25-Hydroxy Vitamin D ELISA Kit
96 well ELISA microplate
Incubation time: 2 h 45 min
Range: 12 - 162 ng/ml
Sensitivity: 1.5 ng/ml
Sample size: 50 µl
Sample type: Serum
Substrate: TMB 450nm
Vitamin D is the generic term used to designate Vitamin D2 or ergocalciferol and Vitamin D3 or cholecalciferol. Humans naturally produce Vitamin D3 when the skin is exposed to ultraviolet sun rays.
Vitamin D3 is mostly metabolised by the liver into 25-Hydroxyvitamin D3 (25-Hydroxy D3) which is the main form of vitamin D circulating in the body. 25-Hydroxy D3 is a precursor for other vitamin D metabolites and also has some limited activity by itself. The most active derivative is 1,25-hydroxyvitamin D3, produced in the kidney (or placenta) by 1‑hydroxylation of 25-Hydroxy D3. 25-Hydroxy Vitamin D stimulates the intestinal absorption of both calcium and phosphorus and also bone resorption and mineralisation.

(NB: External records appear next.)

-- ==== Sys2Proof/Tests/Slice0.lean ====
section
/-! SUPPORT. Tests: the checks on terms, decoding from written-out words, one or two steps of each operation against
95_test_vectors.md, the reading of program lines, and a witness for every statement with hypotheses. -/

namespace Sys2Proof.Tests

open Sys2Proof Sys2Proof.Machine

/- One theorem at a time: many at once take one thread and its stack each. -/
set_option Elab.async false

/-- Configuration K1 of 95_test_vectors.md section 0. -/
def k1 : Config where
  sineSamples := 4
  cap := 16
  arr := 100
  sineTable := [50, 100, 50, 0]
  rampTicks := 4
  sineFreqHz := 50
  softMs := 20
  startWhileStopping := .restart
  dutyRound := .floor

/-- K1i. -/
def k1i : Config := { k1 with startWhileStopping := .ignore }

/-- K1a. -/
def k1a : Config := { k1 with dutyRound := .anyNeighbour }

/-- K2. -/
def k2 : Config := { k1 with cap := 128 }

/-- K3. -/
def k3 : Config := { k1 with rampTicks := 1 }

/-- K4. -/
def k4 : Config := { k1 with sineSamples := 1, sineTable := [100], rampTicks := 2 }

/-- The reset state of K1 with all unspecified values 0. -/
def s0 : State := State.launch k1 Launch.zero

/-- A timer with its outputs on, counting. -/
def onTimer (pre act : Half) : Timer where
  cnt := 7#16
  ccrPre := pre
  ccrAct := act
  arr := 100#16
  cen := true
  cce := true
  ccne := true
  moe := true

/-- A state of configuration `c` with the bridge running. -/
def driving (c : Config) (p : Phase) (a i : Nat) : State :=
  { State.launch c Launch.zero with
    phase := p, amp := a, tickIndex := i, bridgeState := .running, tmrA := onTimer 12#16 12#16,
    tmrB := onTimer 12#16 12#16 }

/-- A state of configuration `c` whose ring holds `m`. -/
def ringed (c : Config) (m : Memory) (head tail : Nat) : State :=
  { State.launch c Launch.zero with rbBuf := m, rbHead := head, rbTail := tail }

/-- One value of the next state, if there is one. -/
def get (f : State → α) : Host.Outcome State Fault Refusal → Option α
  | .next s => some (f s)
  | .fault _ => none
  | .refused _ => none

/-- The newest response. -/
def answer (s : State) : Option (Agent × Response) := s.responses.head?

/-! ### WellFormed: an ill-formed term for each check -/

theorem test_ok_configurations :
    k1.ok = true ∧ k1i.ok = true ∧ k1a.ok = true ∧ k2.ok = true ∧ k3.ok = true ∧ k4.ok = true := by
  decide +kernel

theorem test_no_samples : ({ k1 with sineSamples := 0, sineTable := [] } : Config).ok = false := by decide +kernel
theorem test_ring_too_small : ({ k1 with cap := 10 } : Config).ok = false := by decide +kernel
theorem test_smallest_ring : ({ k1 with cap := 11 } : Config).ok = true := by decide +kernel
theorem test_arr_too_wide : ({ k1 with arr := 65536 } : Config).ok = false := by decide +kernel
theorem test_table_too_short : ({ k1 with sineTable := [50, 100, 50] } : Config).ok = false := by decide +kernel
theorem test_entry_above_arr : ({ k1 with sineTable := [50, 101, 50, 0] } : Config).ok = false := by decide +kernel
theorem test_no_ramp : ({ k1 with rampTicks := 0 } : Config).ok = false := by decide +kernel
theorem test_no_frequency : ({ k1 with sineFreqHz := 0 } : Config).ok = false := by decide +kernel
theorem test_negative_ramp_time : ({ k1 with softMs := -1 } : Config).ok = false := by decide +kernel
theorem test_short_frame_response : (Response.frame [1#8]).wf = false := by decide
theorem test_empty_bytes_line : (Line.bytes []).wf = false := by decide
theorem test_short_frame_line : (Line.frame [1#8]).wf = false := by decide
theorem test_short_badframe_line : (Line.badFrame 1#8 [1#8]).wf = false := by decide
theorem test_badframe_mask_zero : (Line.badFrame 0#8 (List.replicate 9 1#8)).wf = false := by decide
theorem test_launch_counter_above_arr : ({ Launch.zero with cntA := 101#16 } : Launch).ok k1 = false := by decide
theorem test_launch_counter_b_above_arr : ({ Launch.zero with cntB := 101#16 } : Launch).ok k1 = false := by decide
theorem test_launch_cell_outside_ring : ({ Launch.zero with rbBuf := [(16, 1#8)] } : Launch).ok k1 = false := by decide
theorem test_ring_cell_listed_as_unlisted : Memory.wf 16 [(3, 0#8)] = false := by decide
theorem test_ring_cells_out_of_order : Memory.wf 16 [(3, 1#8), (2, 1#8)] = false := by decide
theorem test_reset_memory_wf : State.reset.rbBuf.wf State.reset.cfg.cap = true := by decide

/-! ### Decoding, from words written out by the fields of 30_encoding.md R71 and R74 -/

theorem test_decode_init : decode 0b0001_0000_00000000#16 = .op .init := by decide
theorem test_decode_byteRx : decode 0b0010_0000_00001010#16 = .op (.byteRx 10#8) := by decide
theorem test_decode_decode : decode 0b0011_0000_00000000#16 = .op .decode := by decide
theorem test_decode_cmdRead : decode 0b0100_0000_00000000#16 = .op .cmdRead := by decide
theorem test_decode_start : decode 0b0101_0000_00000000#16 = .op .start := by decide
theorem test_decode_stop : decode 0b0110_0000_00000000#16 = .op .stop := by decide
theorem test_decode_tick : decode 0b0111_0000_00000000#16 = .op .tick := by decide
theorem test_decode_all_zero : decode 0x0000#16 = .invalid .reservedOpcode := by decide
theorem test_decode_opcode_8 : decode 0x8000#16 = .invalid .reservedOpcode := by decide
theorem test_decode_rsv_before_agent : decode 0x7100#16 = .invalid .reservedBits := by decide
theorem test_decode_imm_of_format_n : decode 0x1001#16 = .invalid .reservedBits := by decide
theorem test_encode_byteRx : encode (.byteRx 0xFF#8) = 0x20FF#16 := by decide
theorem test_encode_stop : encode .stop = 0x6000#16 := by decide
theorem test_table_word_too_long : decodeTableWord 16 0x12000 = none := by decide
theorem test_table_word_widths : decodeTableWord 15 0x5000 = some .start ∧ decodeTableWord 17 0x5000 = none := by decide
theorem test_table_word : decodeTableWord 16 0x2041 = some (.byteRx 0x41#8) := by decide
theorem test_first_word_runs :
    get State.bridgeState (step (State.reset.withFetchWord 16 0x5000)) = some .running := by decide +kernel

/-! ### Who may issue what (95_test_vectors.md 2.1) -/

theorem test_start_from_tick :
    get (fun s => (s.refused, s.refusalReason, s.responses)) (issue .tick 0x5000#16 s0)
      = some (true, some .wrongAgent, []) := by decide
theorem test_byteRx_from_task : get State.refusalReason (issue .task 0x2041#16 s0) = some (some .wrongAgent) := by
  decide
theorem test_bits_before_agent : get State.refusalReason (issue .task 0x7100#16 s0) = some (some .reservedBits) := by
  decide
theorem test_init_while_running :
    get State.refusalReason (issue .task 0x1000#16 (driving k1 .running 4 0)) = some (some .initWhileRunning) := by
  decide

/-! ### One step of each operation (95_test_vectors.md 2.2 to 2.8) -/

theorem test_init_clears :
    get (fun s => (s.rbHead, s.rbTail, s.cmdFull, s.cmdValue, s.tickIndex))
      (execInit
        { ringed k1 [] 7 2 with cmdFull := true, cmdValue := 9#8, tickIndex := 3 })
      = some (0, 0, false, 9#8, 0) := by decide

theorem test_byteRx_wraps :
    get (fun s => (memRead s 15, s.rbHead, avail s)) (execByteRx 0xA5#8 (ringed k1 [] 15 3))
      = some (0xA5#8, 0, 13) := by decide
theorem test_byteRx_overrun :
    get (fun s => (memRead s 14, s.rbHead, s.rbTail, avail s)) (execByteRx 0x10#8 (ringed k1 [] 14 15))
      = some (0x10#8, 15, 15, 0) := by decide

/-- FRAME 10, …, 90 in slots 12 to 15 and 0 to 5 of a ring of 16. -/
def wrapped : State :=
  ringed k1 [(0, 50#8), (1, 60#8), (2, 70#8), (3, 80#8), (4, 90#8), (5, 0x3F#8), (12, 10#8), (13, 20#8), (14, 30#8),
    (15, 40#8)] 6 12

25-Hydroxy Vitamin D might also be active in other tissues responsible for calcium transport for example; placenta, kidney, mammary gland and' endocrine glands such as the parathyroid glands and beta cells. Vitamin D3 and vitamin D2 are also available by ingestion through food or dietary supplementation.
As vitamin D2 is metabolised in a similar way to Vitamin D3, both contribute to the overall Vitamin D status of an individual. This is the reason why it is very important to measure both forms of 25-Hydroxy Vitamin D equally for a correct diagnosis of Vitamin D deficiency, insufficiency or intoxication. Vitamin D deficiency is an important risk factor for rickets, osteomalacia, senile osteoporisis, cancer and can have an effect on pregnancy outcomes. The measurement of both 25-Hydroxy Vitamin D forms is also required to determine the cause of abnormal serum calcium concentrations in patients. Vitamin D intoxication has been shown to cause kidney and tissue damages.
Principle of the method
The Demeditec 25-Hydroxy Vitamin D Total ELISA is a solid phase Enzyme Linked Immunosorbent Assay (ELISA) performed on microtiterplates. During a first 2 hours incubation step, at room temperature, total 25-Hydroxy Vitamin D (D2 and D3) present in calibrators, controls and samples is dissociated from binding serum proteins and bound to binding sites of a specific monoclonal antibody.
After 1 washing step, a fixed amount of 25-Hydroxy Vitamin D-labelled with biotin in the presence of horseradish peroxidise (HRP), compete with unlabelled 25-Hydroxy Vitamin D2 and 25-Hydroxy Vitamin D3 present on the binding sites of the specific monoclonal antibody.
After a 30 minutes incubation at room temperature, the microtiterplate is washed to stop the competition reaction. The chromogenic solution (TMB) is added and incubated for 15 minutes. The reaction is stopped by the addition of the Stop Solution and the microtiterplate is then read at the appropriate wavelength.
The amount of substrate turnover is determined colourimetrically by measuring the absorbance, which is inversely proportional to the total 25-Hydroxy Vitamin D (D2 and D3) concentration. A calibration curve is plotted and the total 25-Hydroxy Vitamin D (D2 and D3) concentrations of the samples are determined by dose interpolation from the calibration curve.